Non-enzymatic primer extension with strand displacement

Author:

Zhou Lijun123ORCID,Kim Seohyun Chris123ORCID,Ho Katherine H4,O'Flaherty Derek K123ORCID,Giurgiu Constantin4ORCID,Wright Tom H123ORCID,Szostak Jack W1234ORCID

Affiliation:

1. Department of Molecular Biology, Howard Hughes Medical Institute, Massachusetts General Hospital, Boston, United States

2. Center for Computational and IntegrativeBiology, Massachusetts General Hospital, Boston, United States

3. Department of Genetics, Harvard Medical School, Boston, United States

4. Department of Chemistry and Chemical Biology, Harvard University, Cambridge, United States

Abstract

Non-enzymatic RNA self-replication is integral to the emergence of the ‘RNA World’. Despite considerable progress in non-enzymatic template copying, demonstrating a full replication cycle remains challenging due to the difficulty of separating the strands of the product duplex. Here, we report a prebiotically plausible approach to strand displacement synthesis in which short ‘invader’ oligonucleotides unwind an RNA duplex through a toehold/branch migration mechanism, allowing non-enzymatic primer extension on a template that was previously occupied by its complementary strand. Kinetic studies of single-step reactions suggest that following invader binding, branch migration results in a 2:3 partition of the template between open and closed states. Finally, we demonstrate continued primer extension with strand displacement by employing activated 3′-aminonucleotides, a more reactive proxy for ribonucleotides.
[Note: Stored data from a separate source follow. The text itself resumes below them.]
-- ==== Sys2Proof/Laws/Datapath.lean ====
section
/-! SUPPORT. The structure of the datapath, whatever the tables hold. -/

namespace Sys2Proof.Machine

/-- A round with the same subkey undoes itself (R144): the half it leaves alone is the one F reads. -/
@[simp] theorem feistelRound_feistelRound (rom : Rom) (sk : Byte) (ul : Nibble × Nibble) :
    feistelRound rom sk (feistelRound rom sk ul) = ul := by
  simp [feistelRound]

/-- The swap undoes itself (R145). -/
@[simp] theorem halfSwap_halfSwap (ul : Nibble × Nibble) : halfSwap (halfSwap ul) = ul := rfl

/-- The halves of a byte, as the rounds take them (R131). -/
def halves (v : Byte) : Nibble × Nibble := (upperHalf v, lowerHalf v)

/-- The byte of two halves. -/
def joinHalves (ul : Nibble × Nibble) : Byte := ul.1 ++ ul.2

@[simp] theorem halves_joinHalves (ul : Nibble × Nibble) : halves (joinHalves ul) = ul := by
  simp [halves, joinHalves]

@[simp] theorem joinHalves_halves (v : Byte) : joinHalves (halves v) = v := by
  simp [halves, joinHalves]

/-- XF as a chain: IP, round, swap, round, IP^-1 (R170). -/
theorem transform_eq_chain (rom : Rom) (blk ska skb : Byte) :
    transform rom blk ska skb =
      applyTable rom.ipInv
        (joinHalves (feistelRound rom skb (halfSwap (feistelRound rom ska (halves (applyTable rom.ip blk)))))) :=
  rfl

end Sys2Proof.Machine
end

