-- ==== Sys2Proof/Laws/Ops.lean ====
section
/-! SUPPORT. What each shared operation can do, said once. -/

namespace Sys2Proof.Machine

/-- A queue whose oldest request is `r` is answered by moving `r` to the responses. -/
theorem HostAgent.answer_of_requests {a : HostAgent} {r : Request} {more : List Request} (h : a.requests = r :: more)
    (w : Word) :
    a.answer w =
      { a with requests := more, responses := a.responses ++ [{ purpose := r.purpose, word := w }] } := by
  simp [answer, h]

/-- When a request is at hand: the next input services a host whose oldest request it is. -/
theorem State.current_eq_some {s : State} {h : Nat} {r : Request} :
    s.current = some (h, r) ↔
      ∃ rest a more, s.inputs = .serve h :: rest ∧ s.hosts[h]? = some a ∧ a.requests = r :: more := by
  constructor
  · intro e
    unfold State.current at e
    split at e
    · rename_i k rest hi
      split at e
      · rename_i a ha
        split at e
        · rename_i q more hq
          simp only [Option.some.injEq, Prod.mk.injEq] at e
          obtain ⟨rfl, rfl⟩ := e
          exact ⟨rest, a, more, hi, ha, hq⟩
        · cases e
      · cases e
    · cases e
  · rintro ⟨rest, a, more, hi, ha, hr⟩
    simp [State.current, hi, ha, hr]

/-- Changing host `h` is setting it. -/
theorem State.modifyHost_eq_set {s : State} {h : Nat} {a : HostAgent} (ha : s.hosts[h]? = some a)
    (f : HostAgent → HostAgent) : s.modifyHost h f = { s with hosts := s.hosts.set h (f a) } := by
  simp [State.modifyHost, List.modify_eq_set_getElem?, ha]

/-- The whole effect of answering the request at hand. -/
theorem State.respond_eq {s : State} {h : Nat} {r : Request} (hc : s.current = some (h, r)) (w : Word) :
    ∃ rest a more, s.inputs = .serve h :: rest ∧ s.hosts[h]? = some a ∧ a.requests = r :: more ∧
      s.respond w = { s with
        inputs := rest
        hosts := s.hosts.set h
          { a with requests := more, responses := a.responses ++ [{ purpose := r.purpose, word := w }] } } := by
  obtain ⟨rest, a, more, hi, ha, hr⟩ := State.current_eq_some.mp hc
  refine ⟨rest, a, more, hi, ha, hr, ?_⟩
  simp [State.respond, hc, State.modifyHost_eq_set ha, HostAgent.answer_of_requests hr, State.consume, hi]

/-- With no request at hand nothing is answered. -/
theorem State.respond_of_current_none {s : State} (hc : s.current = none) (w : Word) : s.respond w = s := by
  simp [State.respond, hc]

/-- An answer never touches the tables. -/
@[simp] theorem State.respond_rom (s : State) (w : Word) : (s.respond w).rom = s.rom := by
  unfold State.respond
  split <;> rfl

/-- A presented request is the one at hand, on behalf of the first host. -/
theorem State.presentRequest_current (s : State) (w : Word) :
    (s.presentRequest w).current = some (0, { purpose := .raw, word := w }) := by
  cases hs : s.hosts <;> simp [State.presentRequest, State.current, HostAgent.withRequest, hs]

end Sys2Proof.Machine
end

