-- ==== Sys2Proof/Laws/Host.lean ====
section
/-! SUPPORT. What a host can do: one lemma per action. -/

namespace Sys2Proof.Machine

/-- A host with a record takes no further step. -/
theorem HostAgent.issue_of_fault {a : HostAgent} {f : HostFault} (h : a.fault = some f) : a.issue = a := by
  simp [issue, h]

/-- A host at the end of its list issues nothing. -/
theorem HostAgent.issue_at_end {a : HostAgent} (h : a.prog[a.pc]? = none) : a.issue = a := by
  unfold issue
  split
  · simp_all
  · rfl

/-- A host with no record issues the line it stands at. -/
theorem HostAgent.issue_line {a : HostAgent} {l : Line} (hf : a.fault = none) (h : a.prog[a.pc]? = some l) :
    a.issue = a.issueLine l := by
  simp [issue, hf, h]

/-- A host with a record takes no response. -/
theorem HostAgent.take_of_fault {a : HostAgent} {f : HostFault} (h : a.fault = some f) : a.take = some a := by
  simp [take, h]

/-- A host with no response ready waits. -/
theorem HostAgent.take_of_empty {a : HostAgent} (h : a.responses = []) : a.take = some a := by
  unfold take
  split
  · simp_all
  · rfl

/-- A host with no record takes its oldest response. -/
theorem HostAgent.take_response {a : HostAgent} {r : Response} {more : List Response} (hf : a.fault = none)
    (h : a.responses = r :: more) :
    a.take = if rspStatus r.word = statusUnused then none else some ({ a with responses := more }.absorb r) := by
  simp [take, hf, h]

/-- The two ways of writing the subkey cells' joint content. -/
theorem HostAgent.subkeys_eq_some {a : HostAgent} {k1 k2 : Byte} :
    a.subkeys = some (k1, k2) ↔ a.sk1 = some k1 ∧ a.sk2 = some k2 := by
  unfold subkeys
  split <;> simp_all

theorem HostAgent.subkeys_eq_none {a : HostAgent} : a.subkeys = none ↔ a.sk1 = none ∨ a.sk2 = none := by
  unfold subkeys
  split
  · simp_all
  · rename_i h
    cases h1 : a.sk1 <;> cases h2 : a.sk2 <;> simp_all

/-- A session line with a key in range: the one KS request, and the new session's cells. -/
theorem HostAgent.issueSession_of_range (a : HostAgent) {key : Nat} (h : key < 1024) :
    a.issueSession key =
      { a with key := some (BitVec.ofNat 10 key), sk1 := none, sk2 := none }.send
        (.session (BitVec.ofNat 10 key)) (encode (.ks (BitVec.ofNat 10 key))) := by
  have hr : 0 ≤ (key : Int) ∧ (key : Int) < 1024 := by omega
  simp only [issueSession, if_pos hr, BitVec.ofInt_natCast]

/-- A session line with a key out of range: only the record. -/
theorem HostAgent.issueSession_out_of_range (a : HostAgent) {key : Int} (h : key < 0 ∨ 1024 ≤ key) :
    a.issueSession key = a.record .keyOutOfRange := by
  have hr : ¬ (0 ≤ key ∧ key < 1024) := by omega
  simp only [issueSession, if_neg hr]

@[simp] theorem HostAgent.restart_eq (a : HostAgent) : a.restart = HostAgent.start a.prog := rfl

end Sys2Proof.Machine
end

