-- ==== Sys2Proof/Tests/Slice0.lean ====
section
/-! SUPPORT. Small tests. Expected values come from spec/95_test_vectors.md (the vector is named) or from a rule's own worked
example; the witnesses at the end show, for every statement with hypotheses, a concrete state that meets them. -/

namespace Sys2Proof.Tests
open Sys2Proof Sys2Proof.Machine

/-! ## Ill-formed words are refused, one for each check -/

theorem test_word_with_ks_reserved_bit_is_ill_formed : Word.isKs 0x00000400#32 = false := by decide
theorem test_word_with_xf_reserved_bit_is_ill_formed : Word.isXf 0x11000000#32 = false := by decide
theorem test_word_with_reserved_opcode_is_ill_formed : Word.isRequest 0x20000000#32 = false := by decide
theorem test_well_formed_words : Word.isKs 0x00000282#32 = true ∧ Word.isXf 0x1043A462#32 = true := by decide
theorem test_every_instruction_is_well_formed (i : Instr) : i.wellFormed = true := by cases i <;> rfl

/-! ## Decoding (V-DEC), at the boundaries of the five ranges of R77 -/

theorem test_decode_ks_written_out : decode 0b00000000000000000000001010000010#32 = .ok (.ks 642#10) := by decide
theorem test_decode_xf_written_out :
    decode 0b00010000010000111010010001100010#32 = .ok (.xf 0x62#8 0xA4#8 0x43#8) := by decide
theorem test_decode_ks_range : decode 0x00000000#32 = .ok (.ks 0#10) ∧ decode 0x000003FF#32 = .ok (.ks 1023#10) := by
  decide
theorem test_decode_ks_reserved_range :
    decode 0x00000400#32 = .error .reserved ∧ decode 0x0FFFFFFF#32 = .error .reserved := by decide
theorem test_decode_xf_range :
    decode 0x10000000#32 = .ok (.xf 0 0 0) ∧ decode 0x10FFFF00#32 = .ok (.xf 0x00 0xFF 0xFF) ∧
      decode 0x10FFFFFF#32 = .ok (.xf 0xFF 0xFF 0xFF) := by decide
theorem test_decode_xf_reserved_range :
    decode 0x11000000#32 = .error .reserved ∧ decode 0x1F43A462#32 = .error .reserved ∧
      decode 0x1FFFFFFF#32 = .error .reserved := by decide
theorem test_decode_reserved_opcode_range :
    decode 0x20000000#32 = .error .opcode ∧ decode 0x2FFFFFFF#32 = .error .opcode ∧
      decode 0xF0000282#32 = .error .opcode ∧ decode 0xFFFFFFFF#32 = .error .opcode := by decide
theorem test_encode_ks : encode (.ks 642) = 0x00000282#32 := by decide
theorem test_encode_xf : encode (.xf 0x91 0x43 0xA4) = 0x10A44391#32 := by decide
theorem test_table_word_ignores_bits_above_its_row : decodeTableWord 32 (2 ^ 32 + 0x282) = some (.ks 642) := by decide

/-! ## The datapath -/

/-- Section 2.1: P10 and P8 on single bits, rol5 where bits wrap. -/
theorem test_key_tables :
    applyTable Rom.published.p10 0b1000000000#10 = 0b0000001000#10 ∧
    applyTable Rom.published.p10 0b0000000001#10 = 0b0000010000#10 ∧
    applyTable Rom.published.p8 0b0010000000#10 = 0b01000000#8 ∧
    applyTable Rom.published.p8 0b1000000000#10 = 0#8 ∧
    rol5 0b10000#5 1 = 0b00001#5 ∧ rol5 0b11000#5 2 = 0b00011#5 := by decide +kernel

/-- Section 2.2: IP, IP^-1, EP and P4. -/
theorem test_block_tables :
    applyTable Rom.published.ip 0b10000000#8 = 0b00010000#8 ∧
    applyTable Rom.published.ipInv 0b10000000#8 = 0b01000000#8 ∧
    applyTable Rom.published.ep 0b0001#4 = 0b10000010#8 ∧
    applyTable Rom.published.ep 0b1000#4 = 0b01000001#8 ∧
    applyTable Rom.published.p4 0b0001#4 = 0b0100#4 := by decide +kernel

/-- V-KS-3, every intermediate value. -/
theorem test_ks_642 : ksPath Rom.published 642#10 =
    { p := 0b1000001100, kl0 := 0b10000, kr0 := 0b01100, kl1 := 0b00001, kr1 := 0b11000, j1 := 0b0000111000,
      k1 := 0b10100100, kl2 := 0b00100, kr2 := 0b00011, j2 := 0b0010000011, k2 := 0b01000011 } := by decide +kernel

/-- V-KS-9. -/
theorem test_ks_992 : ksAnswer Rom.published 992#10 = 0x00009455#32 := by decide +kernel

/-- V-F-3, every intermediate value (R142's worked example). -/
theorem test_round_function : fPath Rom.published 0b0001#4 0xA4#8 =
    { e := 0b10000010, x := 0b00100110, xa := 0b0010, xb := 0b0110, r0 := 0, c0 := 1, r1 := 0, c1 := 3,
      s0 := 0, s1 := 3, c := 0b0011, fo := 0b0110 } := by decide +kernel

/-- V-R-1, and the swap of it. -/
theorem test_round_and_swap :
    feistelRound Rom.published 0xA4#8 (0b1010#4, 0b0001#4) = (0b1100#4, 0b0001#4) ∧
    halfSwap (0b1100#4, 0b0001#4) = (0b0001#4, 0b1100#4) := by decide +kernel

/-- V-XF-2, every intermediate value. -/
theorem test_xf_b : xfPath Rom.published 0x62#8 0xA4#8 0x43#8 =
    { q := 0b10100001, u1 := 0b1010, l1 := 0b0001, u2 := 0b0001, l2 := 0b1100, y := 0b00011100, out := 0x91 } := by
  decide +kernel

/-- V-XF-9 (subkeys of equal value, block 0x00), V-XF-11 (the published textbook example) and the wrong direction of R241. -/
theorem test_xf_values :
    xfAnswer Rom.published 0x00#8 0xFF#8 0xFF#8 = 0x000000EB#32 ∧
    xfAnswer Rom.published 0xBD#8 0xA4#8 0x43#8 = 0x00000075#32 ∧
    transform Rom.published 0x91#8 0xA4#8 0x43#8 = 0x56#8 := by decide +kernel

/-- R84. -/
theorem test_error_words : errorResponse .opcode = 0x40000000#32 ∧ errorResponse .reserved = 0x80000000#32 := by decide

/-- V-SRC-6: "bro" and "bso" under key 642 differ in the second byte only. -/
theorem test_stream_bytes_are_independent :
    cryptStream Rom.published .encrypt 0xA4 0x43 [0x62, 0x72, 0x6F] = [0x91, 0x77, 0x2F] ∧
    cryptStream Rom.published .encrypt 0xA4 0x43 [0x62, 0x73, 0x6F] = [0x91, 0x27, 0x2F] ∧
    cryptStream Rom.published .decrypt 0xA4 0x43 [0x91, 0x77, 0x2F] = [0x62, 0x72, 0x6F] := by decide +kernel

/-! ## The assembler (R85, R86) -/

theorem test_assemble_xf :
    assembleLine ['x', 'f', ' ', '0', 'x', '6', '2', ',', ' ', '1', '6', '4', ',', '0', 'b', '1', '1', ' ', ';', 'c'] =
      .ok (some (.xf 0x62 164 3)) := by decide
theorem test_assemble_character : assembleLine ['e', 'n', 'c', ' ', '\'', 'b', '\''] = .ok (some (.enc 0x62)) := by decide
/-- Log entry 7: the literal is read before the comment. -/
theorem test_assemble_semicolon_literal :
    assembleLine ['e', 'n', 'c', ' ', '\'', ';', '\'', ';', 'c'] = .ok (some (.enc 0x3B)) := by decide
/-- Log entry 7: no separator is needed before a character literal. -/
theorem test_assemble_literal_ends_word :
    assembleLine ['e', 'n', 'c', '\'', 'b', '\''] = .ok (some (.enc 0x62)) := by decide
theorem test_assemble_refuses_wide_key : assembleLine ['k', 's', ' ', '1', '0', '2', '4'] = .error .operandRange := by
  decide
theorem test_assemble_program :
    assemble ['s', 'e', 's', 's', 'i', 'o', 'n', ' ', '6', '4', '2', '\n', ';', '\n', 'd', 'e', 'c', ' ', '9'] =
      .ok [.session 642, .dec 9] := by decide

/-! ## One step on a small machine -/

/-- A machine with the published tables. -/
def machine (hosts : List HostAgent) (inputs : List Input) : State := { rom := Rom.published, hosts, inputs }

/-- A host with one raw request outstanding. -/
def asking (w : Word) : HostAgent := { HostAgent.start [] with requests := [{ purpose := .raw, word := w }] }

/-- A host at a line. -/
def standing (line : Line) : HostAgent := HostAgent.start [line]

/-- A host in the session of key 642 (V-KS-3). -/
def inSession (line : Line) : HostAgent :=
  { standing line with key := some 642, sk1 := some 0xA4, sk2 := some 0x43 }

/-- A host with one response to take. -/
def holding (host : HostAgent) (purpose : Purpose) (w : Word) : HostAgent :=
  { host with responses := [{ purpose := purpose, word := w }] }

/-- The state a step goes on to. -/
def after (s : State) : Option State :=
  match step s with
  | .next t => some t
  | .fault _ => none
  | .refused _ => none

theorem test_step_ks : after (machine [asking 0x282] [.serve 0]) =
    some (machine [holding (HostAgent.start []) .raw 0x0000A443] []) := by decide +kernel
theorem test_step_xf : after (machine [asking 0x1043A462] [.serve 0]) =
    some (machine [holding (HostAgent.start []) .raw 0x00000091] []) := by decide +kernel
theorem test_step_err_opcode : after (machine [asking 0x2FFFFFFF] [.serve 0]) =
    some (machine [holding (HostAgent.start []) .raw 0x40000000] []) := by decide
theorem test_step_err_reserved : after (machine [asking 0x00000400] [.serve 0]) =
    some (machine [holding (HostAgent.start []) .raw 0x80000000] []) := by decide
theorem test_placed_word_runs : after (State.reset.withFetchWord 32 0x282) =
    some (machine [holding (HostAgent.start []) .raw 0x0000A443] []) := by decide +kernel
Our study suggests that complete cycles of non-enzymatic replication of the primordial genetic material may have been facilitated by short RNA oligonucleotides.

Funder

Simons Foundation

National Science Foundation

Fonds de Recherche du Québec - Nature et Technologies

Canadian Institutes of Health Research

Publisher

eLife Sciences Publications, Ltd

Subject

General Immunology and Microbiology,General Biochemistry, Genetics and Molecular Biology,General Medicine,General Neuroscience

Reference27 articles.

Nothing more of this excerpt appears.